Step 2: Finding the work done by friction
The work done by friction can be calculated using the formula:
Work = Force × Distance × cos(θ)
In this case, the force is the frictional force, the distance is the horizontal path traveled by the object, and θ is the angle between the force and displacement.
Step 3: Identifying the frictional forces
Since the friction coefficient is different for different segments of the path, we can assume that there are two different frictional forces acting on the object. Let's denote them as F1 and F2.
Step 4: Calculating the work done by F1
The work done by F1 can be calculated as W1 = F1 × Distance × cos(θ1), where θ1 is the angle between F1 and the displacement.
Step 5: Calculating the work done by F2
Similarly, the work done by F2 can be calculated as W2 = F2 × Distance × cos(θ2), where θ2 is the angle between F2 and the displacement.
Step 6: Work done by the net force
To find the total work done by the net force, we need to sum up the work done by F1 and F2.
Total work done = W1 + W2
Step 7: Simplifying the equation
Since the friction coefficient is independent of velocity and direction, we can assume that F1 = F2. Therefore, the total work done becomes:
Total work done = 2 × F × Distance × cos(θ)
Step 8: Expressing the work in terms of mass and acceleration due to gravity
Since F = μmg, where μ is the friction coefficient, the total work done can be rewritten as:
Total work done = 2 × μmg × Distance × cos(θ)
Step 9: Final answer
From the equation above, we can see that the total work done to return the object to its initial position is directly proportional to the product of mass (M), acceleration due to gravity (g), and the friction coefficient (μ). Thus, the correct answer is 2mg.
Conclusion:
The work that a force must perform to return the object to its initial position around the same path is 2mg. This can be derived by considering the frictional forces acting on different segments of the path and calculating the work
In this scenario, we have an object of mass M sliding down a hill of height H. The hill has an arbitrary shape and the object stops after traveling a certain horizontal path due to friction. The friction coefficient is different for different segments of the path, but it is independent of the velocity and direction of motion. We need to determine the work that a force must perform to return the object to its initial position, and the correct answer is 2mg.
Explanation:
Step 1: Analyzing the motion
When the object slides down the hill, it gains potential energy due to its height H and loses it due to friction. Eventually, it comes to a stop at the end of the horizontal path. The work done by friction to bring the object to a stop is equal to the loss in potential energy.

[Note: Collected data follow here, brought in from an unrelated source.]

/-- HSNAP (R226). -/
def execHsnap (d b : Reg) (t : Fin 64) (s : State) : Host.Outcome State Fault Refusal :=
  insn (.hsnap d b t) s (do
    compareFirst
    let (room, ctx) ← myFile
    let s ← get
    let desc := tensorAt s room ctx t.val
    let none := 0x8000000000000000#64
    let active := (ownerOf s room ctx t.val).bind fun q =>
      if q.state = .running ∨ q.state = .stopped ∨ q.state = .resumed then some q else Option.none
    if tKind desc ≠ 1 then do
      wxName d 0
      wx b none
      return .seq
    else match active with
      | some q => do
        let (n, w) ← takeSnapshot room q
        if n ≠ 0 then
          match regionOfName (← get) ctx n with
          | some g => noteTaken g n
          | .none => pure ()
        wxName d n
        wx b w
        return .seq
      | .none => do
        swapRoots ctx 0 (tRoot desc)
        wxName d (tRoot desc)
        wx b none
        return .seq)

/-- The state code of Table 11.9. -/
def stateCode : CommandState → Nat
  | .waiting | .split => 1
  | .running | .resumed => 2
  | .stopped => 3

/-- How a command left, as a state code of Table 11.9. -/
def endCode : CommandEnd → Nat
  | .retired => 4 | .inError => 5 | .dropped => 6

/-- The status word of Table 11.9. -/
def statusOf (id state code flags : Nat) (swf : Bool) (steps : Nat) : XWord :=
  BitVec.ofNat 64 (id * 2 ^ 48 + state * 2 ^ 45 + code * 2 ^ 37 + flags * 2 ^ 32 + swf.toNat * 2 ^ 31 + steps % 16)

/-- The status of a command of a launch in a room (R227). -/
def commandStatus (s : State) (room l id : Nat) : XWord :=
  match commandAt s room l id with
  | some q => statusOf id (stateCode q.state) (if q.state = .stopped then q.code.toNat else 0) q.flags.toNat q.swapFailed q.steps
  | none => match (roomAt s room).left.find? fun q => q.launch == l && q.id == id with
    | some q => statusOf id (endCode q.how) q.code.toNat q.flags.toNat q.swapFailed q.steps
    | none => statusOf id 0 0 0 false 0

/-- HQRY (R227). -/
def execHqry (d a : Reg) (s : State) : Host.Outcome State Fault Refusal :=
  insn (.hqry d a) s (do
    let id := (← rx a).toNat % 2 ^ 16
    compareFirst
    let (room, _) ← myFile
    let s ← get
    wx d (match launchOf (slotAt s s.cur.1 s.cur.2) with
      | some l => commandStatus s room l id
      | none => statusOf id 0 0 0 false 0)
    return .seq)

/-- The stopped command of the issuing slot's launch that an id names (R228). -/
def stoppedCommand (id : Nat) : M (Nat × Option Command) := do
  let (room, _) ← myFile
  let s ← get
  let v ← me
  return (room, match launchOf v with
    | some l => (commandAt s room l id).filter fun q => q.state == .stopped
    | none => none)

/-- HRES (R228). -/
def execHres (a : Reg) (s : State) : Host.Outcome State Fault Refusal :=
  insn (.hres a) s (do
    let id := (← rx a).toNat % 2 ^ 16
    onceInChain (do
      match ← stoppedCommand id with
      | (room, some q) => do
        modify fun s => post (onCommand s room q.launch q.id fun q => { q with state := .resumed }) [.commandStart room]
        return .seq
      | (_, none) => return .seq))

/-- HDROP (R228). -/
def execHdrop (a : Reg) (s : State) : Host.Outcome State Fault Refusal :=
  insn (.hdrop a) s (do
    let id := (← rx a).toNat % 2 ^ 16
    onceInChain (do
      match ← stoppedCommand id with
      | (room, some q) => do
        dropCommand room q
        return .seq
      | (_, none) => return .seq))

/-- The word of HWIN (Table 12.7). -/
def windowWord (s : State) (room ctx : Nat) (l : Option Nat) : XWord :=
  let w := (roomAt s room).window
  let stopped := (w.filter fun q => q.ctx == ctx && q.state == .stopped).length
  let mine := (w.filter fun q => l == some q.launch).length
  let next := (l.map (nextIdOf s room)).getD 1
  BitVec.ofNat 64 (next * 2 ^ 32 + stopped * 2 ^ 16 + mine * 2 ^ 8 + w.length)

/-- HWIN (R229). -/
def execHwin (d : Reg) (s : State) : Host.Outcome State Fault Refusal :=
  insn (.hwin d) s (do
    compareFirst
    let (room, ctx) ← myFile
    wx d (windowWord (← get) room ctx (launchOf (← me)))
    return .seq)

/-! ### The steps of a hearth -/

/-- WINDOW_STALL_RELEASE (R210): the slots of a room that wait for a window entry issue again once there is one. -/
def execWindowStallRelease (room : Nat) (s : State) : Host.Outcome State Fault Refusal :=
  event (.windowStallRelease room) s (modify fun s =>
    if windowSize ≤ (roomAt s room).window.length then s
    else (coresOf room).foldl (fun s c => (List.finRange 4).foldl (fun s k =>
      if (slotAt s c k).wait = some .window ∧ !isSecond s c k then wake s c k else s) s) s)

/-- COMMAND_START (R212). -/
def execCommandStart (room : Nat) (s : State) : Host.Outcome State Fault Refusal :=
  event (.commandStart room) s (commandStartAct room)

/-- COMMAND_RETIRE (R213). -/
def execCommandRetire (room : Nat) (s : State) : Host.Outcome State Fault Refusal :=
  event (.commandRetire room) s (commandRetireAct room)

/-- COMMAND_STOP (R213). -/
def execCommandStop (room : Nat) (code : BitVec 8) (s : State) : Host.Outcome State Fault Refusal :=
  event (.commandStop room code) s (commandStopAct room code.toNat)

/-- GRANULE_STOP (R216). -/
def execGranuleStop (room steps : Nat) (s : State) : Host.Outcome State Fault Refusal :=
  event (.granuleStop room steps) s (granuleStopAct room steps)

/-- POSTED_PRODUCT (R207). -/
def execPostedProduct (room : Nat) (s : State) : Host.Outcome State Fault Refusal :=
  event (.postedProduct room) s (postedProductAct room)

/-- POSTED_PRODUCT_RETURN (R207). -/
def execPostedProductReturn (room : Nat) (s : State) : Host.Outcome State Fault Refusal :=
  event (.postedProductReturn room) s (postedProductReturnAct room)

end Sys2Proof.Machine
end

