/-- REPLAY (R303). -/
def execReplay (s : State) : Host.Outcome State Fault Refusal :=
  insn .replay s (do
    let hall := hallOf (← myCore)
    modify (replayHall hall)
    testEvents
    return .seq)

end Sys2Proof.Machine
end

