/-- The conversion of a request (R307): one step, or two for CONVERT, whose first raises only NV (R56). -/
def requestConvert (r : LaundryRing) (x : Nat) : FRes :=
  let sf := typeOf (reqSf r)
  let df := typeOf (reqDf r)
  if reqOp r = 2 then
    let m := typeOf (reqMf r)
    let a := convert sf m 4 (reqSat r) x
    let b := convert m df (reqRm r) (reqSat r) a.bits
    ⟨b.bits, (a.flags &&& flagNV) ||| b.flags⟩
  else convert sf df (reqRm r) (reqSat r) x

/-- An element that is a source element converted. -/
def movedElement (hall : Nat) (r : LaundryRing) (i : Nat) (src : List Int) : M Progress := do
  let ty := typeOf (reqSf r)
  match ← reachElement hall r .read (elementAddr (reqSrc r) (srcStride r) src) ty.size with
  | .error code => return .ends code
  | .ok ps => do
    let (bs, bad) ← peekParts ps
    writeElement hall r i (requestConvert r (natOfBytes bs)) bad

/-- The source indices of an element of PAD, or none where it is padding; and of SLICE. -/
def padSource (r : LaundryRing) (i : Nat) : Option (List Int) :=
  let ix := (reqIndex r i).mapIdx fun k (j : Nat) => ((j : Int) - reqOffset r k, ((reqExtent r k : Int) - 2 * reqOffset r k))
  if ix.all fun (j, n) => decide (0 ≤ j) && decide (j < n) then some (ix.map Prod.fst) else none
def sliceSource (r : LaundryRing) (i : Nat) : List Int := (reqIndex r i).mapIdx fun k j => ((j + reqOffset r k : Nat) : Int)

/-- The value FILL writes (R307). -/
def fillValue (r : LaundryRing) : FRes :=
  let src : Ty := if 8 ≤ reqDf r then .f32 else .i32
  convert src (typeOf (reqDf r)) (reqRm r) (reqSat r) (reqImm r)

/-- The source elements of a block of QUANT from element `i`, and whether one is uncorrectable; or a status. -/
def quantSource (hall : Nat) (r : LaundryRing) : List Nat → M (Except Nat (List Nat × Bool))
  | [] => return .ok ([], false)
  | i :: t => do
    let ty := typeOf (reqSf r)
    let a := elementAddr (reqSrc r) (srcStride r) ((reqIndex r i).map Int.ofNat)
    match ← reachElement hall r .read a ty.size with
    | .error code => return .error code
    | .ok ps => do
      let (bs, bad) ← peekParts ps
      match ← quantSource hall r t with
      | .error code => return .error code
      | .ok (xs, bad') => return .ok (natOfBytes bs :: xs, bad || bad')

/-- A block of 32 elements quantised (R62): its group, its scale byte, and with the last block the padding (R61). -/
def quantBlock (hall : Nat) (r : LaundryRing) (i : Nat) : M Progress := do
  let ty := typeOf (reqDf r)
  let n := min 32 (reqTotal r - i)
  let groups := (reqTotal r + 31) / 32
  let size := groupBytes ty
  match ← quantSource hall r ((List.range n).map fun j => i + j) with
  | .error code => return .ends code
  | .ok (xs, bad) => do
    let b := quantise ty (reqRm r) (fmtOf (typeOf (reqSf r))) (xs ++ List.replicate (32 - n) 0)
    let pad := if i / 32 + 1 = groups then (16 - groups * (size + 1) % 16) % 16 else 0
    let tail := BitVec.ofNat 8 b.scale :: List.replicate pad 0
    let a := reqDst r + BitVec.ofNat 64 (size * (i / 32))
    let z := reqDst r + BitVec.ofNat 64 (size * groups + i / 32)
    match ← reachElement hall r .write a size, ← reachElement hall r .write z tail.length with
    | .ok ps, .ok qs => do
      deliverParts hall bad ps (packGroup ty b.q)
      deliverParts hall bad qs tail
      return .wrote n b.flags bad
    | .error code, _ => return .ends code
    | _, .error code => return .ends code

/-! ### Whole pages (R152, R194, R307, R312) -/

/-- The translation of a page for a request, or none where the page is refused. -/
def pageFor (hall : Nat) (r : LaundryRing) (a : XWord) : M (Option TlbEntry) := do
  let s ← get
  if !isCanonical a || isVaultAddr a then return none
  else match hallLookup s hall r.ctx (pageOf a) with
    | some (e, t) => do
      set t
      return if s.krBusy && attrKey e.attr == s.krKey then none else some e
    | none => throw (.engine hall none [.translationMiss hall ⟨r.ctx, a, .update, .laundry hall r.key⟩])

/-- A translation changed in every hall's L2 TLB; the L1 TLBs drop it. -/
def rewriteEntries (s : State) (old new : TlbEntry) : State :=
  let same := fun (e : TlbEntry) => e.ctx == old.ctx && e.va / pageUnits old.size == old.va / pageUnits old.size
  { s with
    halls := s.halls.map (fun (h, q) => (h, { q with
      tlb := q.tlb.map fun e => if same e then { e with pfn := new.pfn, attr := new.attr } else e }))
    cores := s.cores.map (fun (c, q) => (c, { q with tlb := q.tlb.filter fun e => !same e })) }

Step 2: Finding the work done by friction
The work done by friction can be calculated using the formula:
Work = Force × Distance × cos(θ)
In this case, the force is the frictional force, the distance is the horizontal path traveled by the object, and θ is the angle between the force and displacement.
Step 3: Identifying the frictional forces
Since the friction coefficient is different for different segments of the path, we can assume that there are two different frictional forces acting on the object. Let's denote them as F1 and F2.
Step 4: Calculating the work done by F1
The work done by F1 can be calculated as W1 = F1 × Distance × cos(θ1), where θ1 is the angle between F1 and the displacement.
Step 5: Calculating the work done by F2
Similarly, the work done by F2 can be calculated as W2 = F2 × Distance × cos(θ2), where θ2 is the angle between F2 and the displacement.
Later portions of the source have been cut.